◆ WHAT YOU HAVE TO DO: Determine how many lines of the entries that follow contain "ticks", and respond with that number alone.

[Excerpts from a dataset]
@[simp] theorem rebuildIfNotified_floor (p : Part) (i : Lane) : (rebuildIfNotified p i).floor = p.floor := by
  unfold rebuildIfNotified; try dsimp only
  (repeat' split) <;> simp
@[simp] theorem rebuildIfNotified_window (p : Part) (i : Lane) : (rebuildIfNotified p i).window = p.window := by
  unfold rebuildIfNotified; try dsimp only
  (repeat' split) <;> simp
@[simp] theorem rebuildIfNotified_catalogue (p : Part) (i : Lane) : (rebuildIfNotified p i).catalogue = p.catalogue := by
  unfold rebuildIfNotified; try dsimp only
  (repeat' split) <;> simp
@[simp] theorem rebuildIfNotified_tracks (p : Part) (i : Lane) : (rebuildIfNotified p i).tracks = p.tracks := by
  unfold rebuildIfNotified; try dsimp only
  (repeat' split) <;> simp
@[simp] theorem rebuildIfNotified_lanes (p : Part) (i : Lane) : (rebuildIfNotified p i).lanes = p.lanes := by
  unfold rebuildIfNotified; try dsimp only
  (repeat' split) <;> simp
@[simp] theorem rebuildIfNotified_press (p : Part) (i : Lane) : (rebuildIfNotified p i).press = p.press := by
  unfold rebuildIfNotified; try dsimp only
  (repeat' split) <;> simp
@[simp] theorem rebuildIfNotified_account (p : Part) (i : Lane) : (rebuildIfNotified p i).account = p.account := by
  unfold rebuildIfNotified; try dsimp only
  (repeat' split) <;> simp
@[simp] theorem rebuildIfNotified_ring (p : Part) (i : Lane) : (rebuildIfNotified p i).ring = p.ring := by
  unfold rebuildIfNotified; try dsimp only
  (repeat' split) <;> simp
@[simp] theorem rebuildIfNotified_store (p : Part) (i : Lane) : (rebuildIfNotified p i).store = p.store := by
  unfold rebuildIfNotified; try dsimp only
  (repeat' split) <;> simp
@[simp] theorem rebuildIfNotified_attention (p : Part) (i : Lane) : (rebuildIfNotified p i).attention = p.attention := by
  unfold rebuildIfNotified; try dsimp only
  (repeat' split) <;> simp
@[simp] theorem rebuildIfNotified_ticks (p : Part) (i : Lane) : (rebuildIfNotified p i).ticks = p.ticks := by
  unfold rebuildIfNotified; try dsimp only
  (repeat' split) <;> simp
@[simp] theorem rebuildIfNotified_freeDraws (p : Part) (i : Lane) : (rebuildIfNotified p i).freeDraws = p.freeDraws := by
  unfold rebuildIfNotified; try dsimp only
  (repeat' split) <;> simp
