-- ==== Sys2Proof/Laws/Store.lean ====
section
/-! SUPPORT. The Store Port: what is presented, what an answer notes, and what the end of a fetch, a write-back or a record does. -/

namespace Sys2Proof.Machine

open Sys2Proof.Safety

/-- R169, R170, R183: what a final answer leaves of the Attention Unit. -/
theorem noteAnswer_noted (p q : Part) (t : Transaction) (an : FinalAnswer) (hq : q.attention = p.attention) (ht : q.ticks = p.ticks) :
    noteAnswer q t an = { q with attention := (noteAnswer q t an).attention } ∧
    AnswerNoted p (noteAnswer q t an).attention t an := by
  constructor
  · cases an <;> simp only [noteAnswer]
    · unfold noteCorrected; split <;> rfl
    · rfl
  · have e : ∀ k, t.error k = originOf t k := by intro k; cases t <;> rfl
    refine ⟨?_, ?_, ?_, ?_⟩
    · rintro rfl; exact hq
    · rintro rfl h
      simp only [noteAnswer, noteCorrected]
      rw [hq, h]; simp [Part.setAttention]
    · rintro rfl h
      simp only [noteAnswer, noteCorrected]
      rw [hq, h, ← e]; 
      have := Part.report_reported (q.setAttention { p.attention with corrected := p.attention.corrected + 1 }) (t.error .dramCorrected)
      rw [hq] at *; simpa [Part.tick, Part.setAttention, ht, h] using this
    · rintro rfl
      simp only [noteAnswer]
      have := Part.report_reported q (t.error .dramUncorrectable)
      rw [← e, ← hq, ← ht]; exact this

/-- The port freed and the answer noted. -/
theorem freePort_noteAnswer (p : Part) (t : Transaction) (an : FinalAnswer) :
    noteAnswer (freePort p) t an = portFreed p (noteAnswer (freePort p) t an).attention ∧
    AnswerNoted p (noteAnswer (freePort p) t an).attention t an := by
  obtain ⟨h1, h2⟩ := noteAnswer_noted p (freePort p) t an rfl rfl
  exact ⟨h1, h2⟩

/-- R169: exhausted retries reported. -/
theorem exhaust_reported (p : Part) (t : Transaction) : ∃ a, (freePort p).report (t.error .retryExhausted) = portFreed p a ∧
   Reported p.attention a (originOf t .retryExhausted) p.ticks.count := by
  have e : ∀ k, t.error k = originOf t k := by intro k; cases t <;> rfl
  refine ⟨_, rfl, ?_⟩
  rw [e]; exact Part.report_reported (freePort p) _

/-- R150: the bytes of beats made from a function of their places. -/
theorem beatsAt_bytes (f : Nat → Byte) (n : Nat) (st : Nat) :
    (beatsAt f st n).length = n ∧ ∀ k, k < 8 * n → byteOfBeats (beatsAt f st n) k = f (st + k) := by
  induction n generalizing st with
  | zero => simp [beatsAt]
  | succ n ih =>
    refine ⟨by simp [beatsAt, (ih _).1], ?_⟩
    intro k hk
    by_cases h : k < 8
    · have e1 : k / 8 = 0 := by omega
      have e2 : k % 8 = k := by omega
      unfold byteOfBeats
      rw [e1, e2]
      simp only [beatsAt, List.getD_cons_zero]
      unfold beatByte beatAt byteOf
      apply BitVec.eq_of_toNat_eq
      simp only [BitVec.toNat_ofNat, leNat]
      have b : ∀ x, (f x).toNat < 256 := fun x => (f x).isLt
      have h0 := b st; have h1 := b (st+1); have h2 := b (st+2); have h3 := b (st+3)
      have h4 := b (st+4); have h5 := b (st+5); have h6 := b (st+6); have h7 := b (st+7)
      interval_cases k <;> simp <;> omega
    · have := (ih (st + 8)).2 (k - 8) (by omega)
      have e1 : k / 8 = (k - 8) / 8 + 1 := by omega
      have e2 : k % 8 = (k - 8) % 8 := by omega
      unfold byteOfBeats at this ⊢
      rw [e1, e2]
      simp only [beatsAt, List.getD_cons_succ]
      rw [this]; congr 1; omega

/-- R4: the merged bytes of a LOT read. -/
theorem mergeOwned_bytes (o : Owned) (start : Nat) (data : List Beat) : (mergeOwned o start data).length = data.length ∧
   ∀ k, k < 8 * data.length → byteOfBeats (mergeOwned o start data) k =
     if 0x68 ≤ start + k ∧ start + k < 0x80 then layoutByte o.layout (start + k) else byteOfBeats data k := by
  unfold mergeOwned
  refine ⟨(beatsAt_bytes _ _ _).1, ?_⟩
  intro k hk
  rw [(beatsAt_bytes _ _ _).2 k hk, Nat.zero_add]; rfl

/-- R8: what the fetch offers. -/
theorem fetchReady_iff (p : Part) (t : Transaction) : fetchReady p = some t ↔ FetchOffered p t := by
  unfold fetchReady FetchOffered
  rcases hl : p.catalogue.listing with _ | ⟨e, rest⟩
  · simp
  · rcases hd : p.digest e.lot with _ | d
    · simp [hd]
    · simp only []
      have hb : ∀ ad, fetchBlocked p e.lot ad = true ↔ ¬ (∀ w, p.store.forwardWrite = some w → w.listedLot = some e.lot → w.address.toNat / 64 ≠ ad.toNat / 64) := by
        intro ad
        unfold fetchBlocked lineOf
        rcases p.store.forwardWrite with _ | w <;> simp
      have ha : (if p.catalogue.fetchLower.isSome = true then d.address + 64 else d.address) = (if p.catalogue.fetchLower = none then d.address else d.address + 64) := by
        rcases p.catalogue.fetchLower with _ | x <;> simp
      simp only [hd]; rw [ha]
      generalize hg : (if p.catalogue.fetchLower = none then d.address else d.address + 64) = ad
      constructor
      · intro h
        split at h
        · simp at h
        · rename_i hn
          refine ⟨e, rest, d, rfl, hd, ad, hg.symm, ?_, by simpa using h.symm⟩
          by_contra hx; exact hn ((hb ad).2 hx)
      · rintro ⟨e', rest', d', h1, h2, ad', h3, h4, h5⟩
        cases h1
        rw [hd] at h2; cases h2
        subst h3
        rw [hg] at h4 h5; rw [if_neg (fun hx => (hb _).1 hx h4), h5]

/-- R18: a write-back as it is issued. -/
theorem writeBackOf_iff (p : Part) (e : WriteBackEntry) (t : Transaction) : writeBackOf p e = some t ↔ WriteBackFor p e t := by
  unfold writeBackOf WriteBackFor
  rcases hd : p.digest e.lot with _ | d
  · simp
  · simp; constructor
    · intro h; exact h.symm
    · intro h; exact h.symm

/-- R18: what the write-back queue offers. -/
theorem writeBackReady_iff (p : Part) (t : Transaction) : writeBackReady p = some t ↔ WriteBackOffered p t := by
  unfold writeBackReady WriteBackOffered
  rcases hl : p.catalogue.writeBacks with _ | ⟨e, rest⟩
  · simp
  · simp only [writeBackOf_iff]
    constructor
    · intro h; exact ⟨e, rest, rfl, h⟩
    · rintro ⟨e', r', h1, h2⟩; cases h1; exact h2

◆ RESULT: 3